Sunday, October 21, 2012

Fog

After a birthday party this evening, Jen and I rode our bikes home, with Tyler in the bike trailer, licking the icing off of the two cupcakes given to him before we left. Jen and I raced one another while Tyler called out who was leading. The air was cold--mid 40s--and the fog had rolled in with dusk.

We rode past a large field where sheep have been grazing for the past month or so. Over the entire field a fog as thick as maple syrup on a stack of pancakes stretched itself out. We rode faster, into it, gulping glee with every glimpse.
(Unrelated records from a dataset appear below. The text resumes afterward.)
-- ==== Sys2Proof/Laws/State.lean ====
section
/-! SUPPORT. What each replacement of one part of the state does to each field: one lemma per field per update. -/

namespace Sys2Proof.Machine

variable (s : State)

/-- Two states that agree in every field are equal. -/
theorem state_ext {s t : State} (clock : s.clock = t.clock) (resetHeld : s.resetHeld = t.resetHeld) (tracker : s.tracker = t.tracker)
    (channels : s.channels = t.channels) (link : s.link = t.link) (member : s.member = t.member) (coin : s.coin = t.coin)
    (evid : s.evid = t.evid) (agree : s.agree = t.agree) (coup : s.coup = t.coup) (fault : s.fault = t.fault)
    (port : s.port = t.port) (freeCount : s.freeCount = t.freeCount) (pending : s.pending = t.pending) : s = t := by
  cases s
  cases t
  simp only at *
  subst_vars
  rfl

/-! `withClock` -/
@[simp] theorem withClock_clock (v : Nat) : (s.withClock v).clock = v := rfl
@[simp] theorem withClock_resetHeld (v : Nat) : (s.withClock v).resetHeld = s.resetHeld := rfl
@[simp] theorem withClock_tracker (v : Nat) : (s.withClock v).tracker = s.tracker := rfl
@[simp] theorem withClock_channels (v : Nat) : (s.withClock v).channels = s.channels := rfl
@[simp] theorem withClock_link (v : Nat) : (s.withClock v).link = s.link := rfl
@[simp] theorem withClock_member (v : Nat) : (s.withClock v).member = s.member := rfl
@[simp] theorem withClock_coin (v : Nat) : (s.withClock v).coin = s.coin := rfl
@[simp] theorem withClock_evid (v : Nat) : (s.withClock v).evid = s.evid := rfl
@[simp] theorem withClock_agree (v : Nat) : (s.withClock v).agree = s.agree := rfl
@[simp] theorem withClock_coup (v : Nat) : (s.withClock v).coup = s.coup := rfl
@[simp] theorem withClock_fault (v : Nat) : (s.withClock v).fault = s.fault := rfl
@[simp] theorem withClock_port (v : Nat) : (s.withClock v).port = s.port := rfl
@[simp] theorem withClock_freeCount (v : Nat) : (s.withClock v).freeCount = s.freeCount := rfl
@[simp] theorem withClock_pending (v : Nat) : (s.withClock v).pending = s.pending := rfl

/-! `withTracker` -/
@[simp] theorem withTracker_clock (v : Tracker) : (s.withTracker v).clock = s.clock := rfl
@[simp] theorem withTracker_resetHeld (v : Tracker) : (s.withTracker v).resetHeld = s.resetHeld := rfl
@[simp] theorem withTracker_tracker (v : Tracker) : (s.withTracker v).tracker = v := rfl
@[simp] theorem withTracker_channels (v : Tracker) : (s.withTracker v).channels = s.channels := rfl
@[simp] theorem withTracker_link (v : Tracker) : (s.withTracker v).link = s.link := rfl
@[simp] theorem withTracker_member (v : Tracker) : (s.withTracker v).member = s.member := rfl
@[simp] theorem withTracker_coin (v : Tracker) : (s.withTracker v).coin = s.coin := rfl
@[simp] theorem withTracker_evid (v : Tracker) : (s.withTracker v).evid = s.evid := rfl
@[simp] theorem withTracker_agree (v : Tracker) : (s.withTracker v).agree = s.agree := rfl
@[simp] theorem withTracker_coup (v : Tracker) : (s.withTracker v).coup = s.coup := rfl
@[simp] theorem withTracker_fault (v : Tracker) : (s.withTracker v).fault = s.fault := rfl
@[simp] theorem withTracker_port (v : Tracker) : (s.withTracker v).port = s.port := rfl
@[simp] theorem withTracker_freeCount (v : Tracker) : (s.withTracker v).freeCount = s.freeCount := rfl
@[simp] theorem withTracker_pending (v : Tracker) : (s.withTracker v).pending = s.pending := rfl
@[simp] theorem withTracker_now (v : Tracker) : (s.withTracker v).now = s.now := rfl

/-! `withChannels` -/
@[simp] theorem withChannels_clock (v : Channels) : (s.withChannels v).clock = s.clock := rfl
@[simp] theorem withChannels_resetHeld (v : Channels) : (s.withChannels v).resetHeld = s.resetHeld := rfl
@[simp] theorem withChannels_tracker (v : Channels) : (s.withChannels v).tracker = s.tracker := rfl
@[simp] theorem withChannels_channels (v : Channels) : (s.withChannels v).channels = v := rfl
@[simp] theorem withChannels_link (v : Channels) : (s.withChannels v).link = s.link := rfl
@[simp] theorem withChannels_member (v : Channels) : (s.withChannels v).member = s.member := rfl
@[simp] theorem withChannels_coin (v : Channels) : (s.withChannels v).coin = s.coin := rfl
@[simp] theorem withChannels_evid (v : Channels) : (s.withChannels v).evid = s.evid := rfl
@[simp] theorem withChannels_agree (v : Channels) : (s.withChannels v).agree = s.agree := rfl
@[simp] theorem withChannels_coup (v : Channels) : (s.withChannels v).coup = s.coup := rfl
@[simp] theorem withChannels_fault (v : Channels) : (s.withChannels v).fault = s.fault := rfl
@[simp] theorem withChannels_port (v : Channels) : (s.withChannels v).port = s.port := rfl
@[simp] theorem withChannels_freeCount (v : Channels) : (s.withChannels v).freeCount = s.freeCount := rfl
@[simp] theorem withChannels_pending (v : Channels) : (s.withChannels v).pending = s.pending := rfl
@[simp] theorem withChannels_now (v : Channels) : (s.withChannels v).now = s.now := rfl

/-! `withLink` -/
@[simp] theorem withLink_clock (v : Link) : (s.withLink v).clock = s.clock := rfl
@[simp] theorem withLink_resetHeld (v : Link) : (s.withLink v).resetHeld = s.resetHeld := rfl
@[simp] theorem withLink_tracker (v : Link) : (s.withLink v).tracker = s.tracker := rfl
@[simp] theorem withLink_channels (v : Link) : (s.withLink v).channels = s.channels := rfl
@[simp] theorem withLink_link (v : Link) : (s.withLink v).link = v := rfl
@[simp] theorem withLink_member (v : Link) : (s.withLink v).member = s.member := rfl
@[simp] theorem withLink_coin (v : Link) : (s.withLink v).coin = s.coin := rfl
@[simp] theorem withLink_evid (v : Link) : (s.withLink v).evid = s.evid := rfl
@[simp] theorem withLink_agree (v : Link) : (s.withLink v).agree = s.agree := rfl
@[simp] theorem withLink_coup (v : Link) : (s.withLink v).coup = s.coup := rfl
@[simp] theorem withLink_fault (v : Link) : (s.withLink v).fault = s.fault := rfl
@[simp] theorem withLink_port (v : Link) : (s.withLink v).port = s.port := rfl
@[simp] theorem withLink_freeCount (v : Link) : (s.withLink v).freeCount = s.freeCount := rfl
@[simp] theorem withLink_pending (v : Link) : (s.withLink v).pending = s.pending := rfl
@[simp] theorem withLink_now (v : Link) : (s.withLink v).now = s.now := rfl

/-! `withMember` -/
@[simp] theorem withMember_clock (v : Membership) : (s.withMember v).clock = s.clock := rfl
@[simp] theorem withMember_resetHeld (v : Membership) : (s.withMember v).resetHeld = s.resetHeld := rfl
@[simp] theorem withMember_tracker (v : Membership) : (s.withMember v).tracker = s.tracker := rfl
@[simp] theorem withMember_channels (v : Membership) : (s.withMember v).channels = s.channels := rfl
@[simp] theorem withMember_link (v : Membership) : (s.withMember v).link = s.link := rfl
@[simp] theorem withMember_member (v : Membership) : (s.withMember v).member = v := rfl
@[simp] theorem withMember_coin (v : Membership) : (s.withMember v).coin = s.coin := rfl
@[simp] theorem withMember_evid (v : Membership) : (s.withMember v).evid = s.evid := rfl
@[simp] theorem withMember_agree (v : Membership) : (s.withMember v).agree = s.agree := rfl
@[simp] theorem withMember_coup (v : Membership) : (s.withMember v).coup = s.coup := rfl
@[simp] theorem withMember_fault (v : Membership) : (s.withMember v).fault = s.fault := rfl
@[simp] theorem withMember_port (v : Membership) : (s.withMember v).port = s.port := rfl
@[simp] theorem withMember_freeCount (v : Membership) : (s.withMember v).freeCount = s.freeCount := rfl
@[simp] theorem withMember_pending (v : Membership) : (s.withMember v).pending = s.pending := rfl
@[simp] theorem withMember_now (v : Membership) : (s.withMember v).now = s.now := rfl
Tyler's sugar-heightened shrieks of laughter and amazement, my guttural assertions of beauty before us, and Jen's saying, wow all merged into one of those short segments of time where clarity no longer matters. It's what is hidden that is so stunning--how it's hidden.

With a little more than two weeks to the election, with manuscripts waiting on editors' desks in New York, with Jen's PhD thesis push, with Tyler's ever-more-inquisitive communication, with visions of what might be in the future enticing, enticing, enticing, fog helps.

Fog does more than help. Fog throws down a hammer of sorts and says, Stop. You don't have to know. 

All the questions of future possibilities rage in a riveting rotation, but the fog tonight reminds me that they don't always have to. Their power is only as strong as the stage-time we give them. Vision for the future is a beautiful thing--and chasing dreams, pursuing hopes, believing in the difficult coming to pass is all crucial. But just as important is letting the fog sometimes cover all those visions. Not because they don't matter or because we've let them go; but because seeing them so often in our minds can have the effect of ordering three appetizers because we're afraid the meal won't ever arrive--or when it does, that it won't be enough to fill us up.

Fog sometimes helps us do what we have such trouble doing ourselves: focus only on the precise moment of the journey we're in, rather than the beautiful vistas ahead.